── Records

/-- A register jump is well formed if its operand B is. -/
theorem regJump_wf (k : Cond) (a : RegNum) (b : OperandB) : (regJump k a b).wf = b.wf := by cases k <;> rfl

/-- An immediate jump is well formed. -/
theorem immJump_wf (k : Cond) (n : Byte) : (immJump k n).wf = true := by cases k <;> rfl

/-- What the R-format decode of a word reads is encoded as the word's canonical word. -/
theorem encode_of_decodeR {c : Config} {o : OpName} {hi lo : Byte} {i : Instr} (ho : c.opOf (opcodeField hi) = some o)
    (h : decodeR c o hi lo = .ok i) : i.wf = true ∧ encode c i = canonicalWord c hi lo := by
  have hnum : c.opNumber o = opcodeField hi := Config.opNumber_of_opOf ho
  cases o with
  | add | addc | sub | subc | cmpc | xor | nand | or | and | shr | shrc =>
    cases h
    exact ⟨decodeB_wf lo, by simp only [encode, canonicalWord, ho, hnum, packHi_fields, packOperands_decodeB]⟩
  | cmp | st =>
    cases h
    exact ⟨decodeB_wf lo, by simp only [encode, canonicalWord, ho, hnum, packHi_opcodeField_zero, packOperands_decodeB]⟩
  | ld | rand =>
    cases h
    exact ⟨rfl, by simp only [encode, canonicalWord, ho, hnum, packHi_fields, packOperands_zero]⟩
  | halt | nop =>
    cases h
    exact ⟨rfl, by simp only [encode, canonicalWord, ho, hnum, packHi_opcodeField_zero, packOperands_zero]⟩
  | jmp =>
    cases hk : c.condOf (destField hi) with
    | none => simp [decodeR, hk] at h
    | some k =>
      obtain rfl : regJump k (regAField lo) (decodeB lo) = i := by simpa [decodeR, hk] using h
      refine ⟨(regJump_wf k _ _).trans (decodeB_wf lo), ?_⟩
      simp only [encode_regJump, canonicalWord, ho, hnum, Config.condCode_of_condOf hk, packHi_fields,
        packOperands_decodeB]
  | jmpi | sti | imm => cases h

/-- What the I-format decode of a word reads is encoded as the word's canonical word. -/
theorem encode_of_decodeI {c : Config} {o : OpName} {hi lo : Byte} {i : Instr} (ho : c.opOf (opcodeField hi) = some o)
    (h : decodeI c o hi lo = .ok i) : i.wf = true ∧ encode c i = canonicalWord c hi lo := by
  have hnum : c.opNumber o = opcodeField hi := Config.opNumber_of_opOf ho
  cases o with
  | jmpi =>
    cases hk : c.condOf (destField hi) with
    | none => simp [decodeI, hk] at h
    | some k =>
      obtain rfl : immJump k lo = i := by simpa [decodeI, hk] using h
      refine ⟨immJump_wf k lo, ?_⟩
      simp only [encode_immJump, canonicalWord, ho, hnum, Config.condCode_of_condOf hk, packHi_fields]
  | sti =>
    cases h
    exact ⟨rfl, by simp only [encode, canonicalWord, ho, hnum, packHi_opcodeField_zero]⟩
  | imm =>
    cases h
    exact ⟨rfl, by simp only [encode, canonicalWord, ho, hnum, packHi_fields]⟩
  | _ => cases h

/-- Settles O2: an accepted word has a defined opcode, and is read by one of the two formats. -/
theorem encodeWritesWhatDecodeReads : Obligations.EncodeWritesWhatDecodeReads := by
  intro c hi lo i _ hdec
  unfold decode at hdec
  split at hdec
  next => cases hdec
  next o ho =>
    split at hdec
    next => exact encode_of_decodeI ho hdec
    next => exact encode_of_decodeR ho hdec

/-! ### Ignored bits (R66) -/

/-- With `sel` 0 the operand fields do not read `lo[3]`. -/
theorem operandFields_of_ignored_bit {lo : Byte} (h : selField lo = false) :
    regAField (lo ^^^ 0x08) = regAField lo ∧ decodeB (lo ^^^ 0x08) = decodeB lo := by
  revert lo; decide

/-- Words that differ in ignored bits have the operand fields that their opcode reads in common. -/
theorem SameButIgnored.operandFields {o : OpName} {hi lo hi' lo' : Byte} (h : SameButIgnored o hi lo hi' lo')
    (hlo : loIgnored o = false) : regAField lo' = regAField lo ∧ decodeB lo' = decodeB lo := by
  obtain ⟨-, -, hsame⟩ := h
  rcases hsame hlo with rfl | ⟨-, hsel, rfl⟩
  · exact ⟨rfl, rfl⟩
  · exact operandFields_of_ignored_bit hsel

/-- Words of an I-format opcode that differ in ignored bits have the immediate in common. -/
theorem SameButIgnored.immediate {o : OpName} {hi lo hi' lo' : Byte} (h : SameButIgnored o hi lo hi' lo')
    (himm : o.isImmediate = true) : lo' = lo := by
  obtain ⟨-, -, hsame⟩ := h
  have hlo : loIgnored o = false := by
    cases o with
    | jmpi | sti | imm => rfl
    | _ => cases himm
  rcases hsame hlo with rfl | ⟨hreg, -⟩
  · rfl
  · rw [himm] at hreg
    cases hreg

/-- The decode of a word reads no ignored bit but CMPC's destination (R66, R76). -/
theorem SameButIgnored.decode_eq {c : Config} (hwf : c.wf = true) {o : OpName} {hi lo hi' lo' : Byte}
    (h : SameButIgnored o hi lo hi' lo') (ho : opcodeField hi = c.opNumber o) (hcmpc : o ≠ .cmpc) :
    decode c hi' lo' = decode c hi lo := by
  have ⟨hop, hdest, _⟩ := h
  rw [decode_of_opNumber hwf ho, decode_of_opNumber hwf (hop.trans ho)]
  cases o with
  | add | addc | sub | subc | xor | nand | or | and | shr | shrc | jmp =>
    obtain ⟨ha, hb⟩ := h.operandFields rfl
    simp [OpName.isImmediate, decodeR, hdest rfl, ha, hb]
  | cmp | st =>
    obtain ⟨ha, hb⟩ := h.operandFields rfl
    simp [OpName.isImmediate, decodeR, ha, hb]
  | ld | rand => simp [OpName.isImmediate, decodeR, hdest rfl]
  | halt | nop => rfl
  | jmpi | imm => simp [OpName.isImmediate, decodeI, hdest rfl, h.immediate rfl]
  | sti => simp [OpName.isImmediate, decodeI, h.immediate rfl]
  | cmpc => exact absurd rfl hcmpc

/-- A CMPC word has the effect of CMPC on its operand fields, with whatever destination: the meaning of CMPC does not use
it (R115). -/
theorem effect_cmpc {c : Config} (hwf : c.wf = true) {hi : Byte} (ho : opcodeField hi = c.opNumber .cmpc) (lo : Byte)
    (s : State) : effect c hi lo s = exec (.cmpc 0 (regAField lo) (decodeB lo)) s := by
  have hdec : decode c hi lo = .ok (.cmpc (destField hi) (regAField lo) (decodeB lo)) := decode_of_opNumber hwf ho lo
  rw [effect, hdec]
  exact (exec_cmpc _ _ _ s).trans (exec_cmpc _ _ _ s).symm

/-- Settles O5: words that differ in ignored bits decode alike, CMPC's apart, which has one meaning for every
destination. -/
theorem ignoredFieldsHaveNoEffect : Obligations.IgnoredFieldsHaveNoEffect := by
  intro c o hi lo hi' lo' s hwf hname h
  have ho : opcodeField hi = c.opNumber o := (Config.opNumber_of_opOf hname).symm
  by_cases hcmpc : o = .cmpc
  · subst hcmpc
    obtain ⟨ha, hb⟩ := h.operandFields rfl
    rw [effect_cmpc hwf ho, effect_cmpc hwf (h.left.trans ho), ha, hb]
  · rw [effect, effect, h.decode_eq hwf ho hcmpc]

/-! ### The word at `pc` (R31, R90, R91) -/

/-- The address after `pc`, as a number (R34). -/
theorem byte_succ_toNat (a : Byte) : (a + 1).toNat = (a.toNat + 1) % 256 := BitVec.toNat_add a 1

/-- The order of the two bytes is its own inverse (R31). -/
theorem orderBytes_orderBytes (w : WordOrder) (hi lo : Byte) :
    orderBytes w (orderBytes w hi lo).1 (orderBytes w hi lo).2 = (hi, lo) := by
  cases w <;> rfl

/-- Settles O15: the fetch keeps the pc that the step advances, and from raw memory it changes nothing at all. -/
theorem stepRunsDecodedInstruction : Obligations.StepRunsDecodedInstruction := by
  intro s i hrun hdec
  refine ⟨?step, fun hraw => ?fetch⟩
  case step =>
    obtain ⟨-, hpc, -⟩ := fetchWord_spec s
    rw [step_of_decode hrun hdec, State.advancePc, hpc]
  case fetch =>
    rw [fetchWord_raw hraw, ← byte_succ_toNat]
    exact ⟨rfl, rfl⟩

/-- Settles O16: the fetched bytes are those of `encode`, which decode to the instruction. -/
theorem encodedInstructionRuns : Obligations.EncodedInstructionRuns := by
  intro s i hrun hwf hraw hi hbytes
  rw [← byte_succ_toNat, encodeBytes, List.cons.injEq, List.cons.injEq] at hbytes
  obtain ⟨hfirst, hsecond, -⟩ := hbytes
  have hword : s.fetchWord = ⟨(encode s.cfg i).1, (encode s.cfg i).2, s⟩ := by
    rw [fetchWord_raw hraw, hfirst, hsecond, orderBytes_orderBytes]
  have hdec : decode s.cfg s.fetchWord.hi s.fetchWord.lo = .ok i := by
    rw [hword]
    exact decodeReadsWhatEncodeWrites s.cfg i hwf hi
  rw [step_of_decode hrun hdec, hword]
  rfl

end Sys2Proof.Claims
end

section
/-! I-format records in the encoder block (R52, R55, R61), and the record of every instruction: the encoder block emits the
instruction's canonical word for it, and every source form of the instruction is read as it (R76 to R84, R87). -/

namespace Sys2Proof.Claims

open Sys2Proof Sys2Proof.Machine

/-! ### I-format records (R52, R55, R61) -/

/-- Settles O7: the encoder packs the destination's three bits and the value mod 256. -/
theorem iFormatFieldsArePacked : Obligations.IFormatFieldsArePacked := by
  intro c n dst v hdst
  exact ⟨_, _, encodeRecord_ifmt v hdst, packHi_toNat _ _, valueByte_int_toNat v⟩

/-- A value's failures, by its tag. -/
theorem mem_valueFailures_iff (v : Operand) (e : EncodeError) :
    e ∈ valueFailures v ↔ e = .valueNotInteger ∧ notInt v = true := by
  cases v <;> simp [valueFailures, notInt]

/-- The failures the encoder collects of an I-format record are those whose condition R61 names. -/
theorem mem_failures_ifmt_iff (c : Config) (n : BitVec 5) (dst v : Operand) (e : EncodeError) :
    e ∈ failures c (.ifmt n dst v) ↔
      (e = .badDestination ∧ immDstOk c n dst = false) ∨ (e = .valueNotInteger ∧ notInt v = true) := by
  rw [failures, List.mem_append, mem_valueFailures_iff]
  cases immDstOk c n dst <;> simp

/-- An I-format record meets no failure condition exactly if its destination is accepted and its value is an integer. -/
theorem failures_ifmt_eq_nil_iff (c : Config) (n : BitVec 5) (dst v : Operand) :
    failures c (.ifmt n dst v) = [] ↔ immDstOk c n dst = true ∧ notInt v = false := by
  simp only [List.eq_nil_iff_forall_not_mem, mem_failures_ifmt_iff, not_or, not_and, Bool.not_eq_false,
    Bool.not_eq_true]
  exact ⟨fun h => ⟨(h .badDestination).1 rfl, (h .valueNotInteger).2 rfl⟩, fun ⟨hdst, hv⟩ e => ⟨fun _ => hdst, fun _ => hv⟩⟩

/-- IMM and STI take a register as their destination, and no condition: neither has the number of JMPI (R61). -/
theorem immDstOk_opNumber {c : Config} (hwf : c.wf = true) {o : OpName} (ho : o = .imm ∨ o = .sti) (dst : Operand) :
    immDstOk c (c.opNumber o) dst = dst.isReg := by
  have hjmpi : c.opNumber o ≠ c.opNumber .jmpi :=
    mt (Config.opNumber_injective hwf) (by rcases ho with rfl | rfl <;> exact nofun)
  rw [immDstOk, if_neg hjmpi, if_pos (ho.imp (congrArg c.opNumber) (congrArg c.opNumber))]

/-- Settles O9: the encoder fails on the conditions of R61 alone, and the accepted tags are those of the three opcodes. -/
theorem iFormatFailuresAreReported : Obligations.IFormatFailuresAreReported := by
  intro c n dst v hwf
  refine ⟨?accepted, fun e herr => ?reported, if_pos rfl, immDstOk_opNumber hwf (.inl rfl) dst,
    immDstOk_opNumber hwf (.inr rfl) dst⟩
  case accepted => rw [encodeRecord_isOk_iff, failures_ifmt_eq_nil_iff]
  case reported => exact (mem_failures_ifmt_iff c n dst v e).mp (mem_failures_of_encodeRecord herr)

/-! ### The record of an instruction (R50, R67) -/

/-- The record of an R-format opcode other than JMP is packed as it stands. -/
theorem encodeRecord_register {c : Config} (hwf : c.wf = true) {o : OpName} (ho : o ≠ .jmp) (d a : RegNum)
    {b : OperandB} (hb : b.wf = true) :
    encodeRecord c (.rfmt (c.opNumber o) (.reg d) (.reg a) (operandB b)) =
      .ok (wordBytes c (packHi (c.opNumber o) d) (packOperands a b)) :=
  encodeRecord_rfmt a (rDestinationOk_reg d (mt (Config.opNumber_injective hwf) ho)) hb

/-- An accepted I-format record whose value is a byte is packed with that byte. -/
theorem encodeRecord_ifmt_byte {c : Config} {n : BitVec 5} {dst : Operand} (v : Byte) (hdst : immDstOk c n dst = true) :
    encodeRecord c (.ifmt n dst (.int v.toNat)) = .ok (wordBytes c (packHi n dst.dstBits) v) := by
  rw [encodeRecord_ifmt _ hdst, valueByte_of_emod (byte_emod v)]

/-- Settles O12: the record's destination is accepted for its opcode, and each field is packed as `encode` packs it. -/
theorem encoderBlockRefinesEncode : Obligations.EncoderBlockRefinesEncode := by
  intro c i hc hi
  cases i with
  | add d a b | addc d a b | sub d a b | subc d a b | cmpc d a b | xor d a b | nand d a b | or d a b | and d a b
  | shr d a b | shrc d a b =>
    exact encodeRecord_register hc (by nofun) d a hi
  | cmp a b | st a b => exact encodeRecord_register hc (by nofun) 0 a hi
  | ld d | rand d => exact encodeRecord_register hc (by nofun) d 0 (b := .reg 0) rfl
  | halt | nop => exact encodeRecord_register hc (by nofun) 0 0 (b := .reg 0) rfl
  | jmp a b | jeq a b | jgt a b | jge a b | jgts a b | jges a b => exact encodeRecord_rfmt a (if_pos rfl) hi
  | jmpi n | jeqi n | jgti n | jgei n | jgtsi n | jgesi n => exact encodeRecord_ifmt_byte n (if_pos rfl)
  | sti n => exact encodeRecord_ifmt_byte n (immDstOk_opNumber hc (.inr rfl) (.reg 0))
  | imm d n => exact encodeRecord_ifmt_byte n (immDstOk_opNumber hc (.inl rfl) (.reg d))

/-! ### Source statements (R76 to R84, R87) -/

/-- The record of an instruction names no label. -/
theorem resolveRecord_toRecord (c : Config) (labels : List (Ident × Nat)) (i : Instr) :
    resolveRecord labels (i.toRecord c) = .ok (i.toRecord c) := by
  cases i with
  | add d a b | addc d a b | sub d a b | subc d a b | cmpc d a b | xor d a b | nand d a b | or d a b | and d a b
  | shr d a b | shrc d a b =>
    exact resolveRecord_rfmt labels _ d a b
  | cmp a b | st a b => exact resolveRecord_rfmt labels _ 0 a b
  | jmp a b | jeq a b | jgt a b | jge a b | jgts a b | jges a b => cases b <;> rfl
  | ld | rand | halt | nop | jmpi | jeqi | jgti | jgei | jgtsi | jgesi | sti | imm => rfl

/-- A statement that is read as the record of an instruction assembles to the instruction's bytes. -/
theorem assembleStatement_of_toRecord {c : Config} (hc : c.wf = true) {op : Ident} {args : List Token}
    {xs : List Operand} {i : Instr} (hi : i.wf = true) (hargs : operandsOf args = .ok xs)
    (hrec : recordOf c op xs = .ok (i.toRecord c)) : assembleStatement c op args = .ok (encodeBytes c i) :=
  (assembleStatement_of_recordOf hargs hrec).trans
    (recordImage_of_resolveRecord (resolveRecord_toRecord c [] i) (encoderBlockRefinesEncode c i hc hi))

/-- The tokens of a two-operand source form are read as the record's operands. -/
theorem operandsOf_two (a : RegNum) (b : OperandB) : operandsOf [.reg a, tokenB b] = .ok [.reg a, operandB b] := by
  simp [operandsOf]

/-- The source form of an instruction is read as the instruction's record (R87). -/
theorem recordOf_sourceForm (c : Config) (i : Instr) :
    ∃ xs, operandsOf (sourceForm i).2 = .ok xs ∧ recordOf c (sourceForm i).1 xs = .ok (i.toRecord c) := by
  cases i with
  | add d a b | addc d a b | sub d a b | subc d a b | cmpc d a b | xor d a b | nand d a b | or d a b | and d a b
  | shr d a b | shrc d a b =>
    exact ⟨_, operandsOf_three d a b, recordOf_three c rfl _ _ _⟩
  | jmp a b | jeq a b | jgt a b | jge a b | jgts a b | jges a b =>
    exact ⟨_, operandsOf_two a b, recordOf_jump c rfl _⟩
  | cmp a b | st a b => exact ⟨_, operandsOf_two a b, rfl⟩
  | jmpi | jeqi | jgti | jgei | jgtsi | jgesi => exact ⟨_, rfl, recordOf_jump c rfl _⟩
  | ld | rand | halt | nop | sti | imm => exact ⟨_, rfl, rfl⟩

/-- Settles O13: the source form is read as the instruction's record, which the encoder block packs as `encode` does. -/
theorem sourceFormsAssemble : Obligations.SourceFormsAssemble := by
  intro c i hc hi
  obtain ⟨xs, hargs, hrec⟩ := recordOf_sourceForm c i
  exact assembleStatement_of_toRecord hc hi hargs hrec

/-- A jump with one register is read as the record of the register jump with literal 0 (R80). -/
theorem jumpRecord_register (c : Config) (k : Cond) (r : RegNum) :
    jumpRecord c k [.reg r] = .ok ((regJump k r (.lit 0)).toRecord c) := by
  cases k <;> rfl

────

Problem description: Show the lines above that include "hcmpc".

Task result:
    (h : SameButIgnored o hi lo hi' lo') (ho : opcodeField hi = c.opNumber o) (hcmpc : o ≠ .cmpc) :
  | cmpc => exact absurd rfl hcmpc
  by_cases hcmpc : o = .cmpc
  · subst hcmpc
  · rw [effect, effect, h.decode_eq hwf ho hcmpc]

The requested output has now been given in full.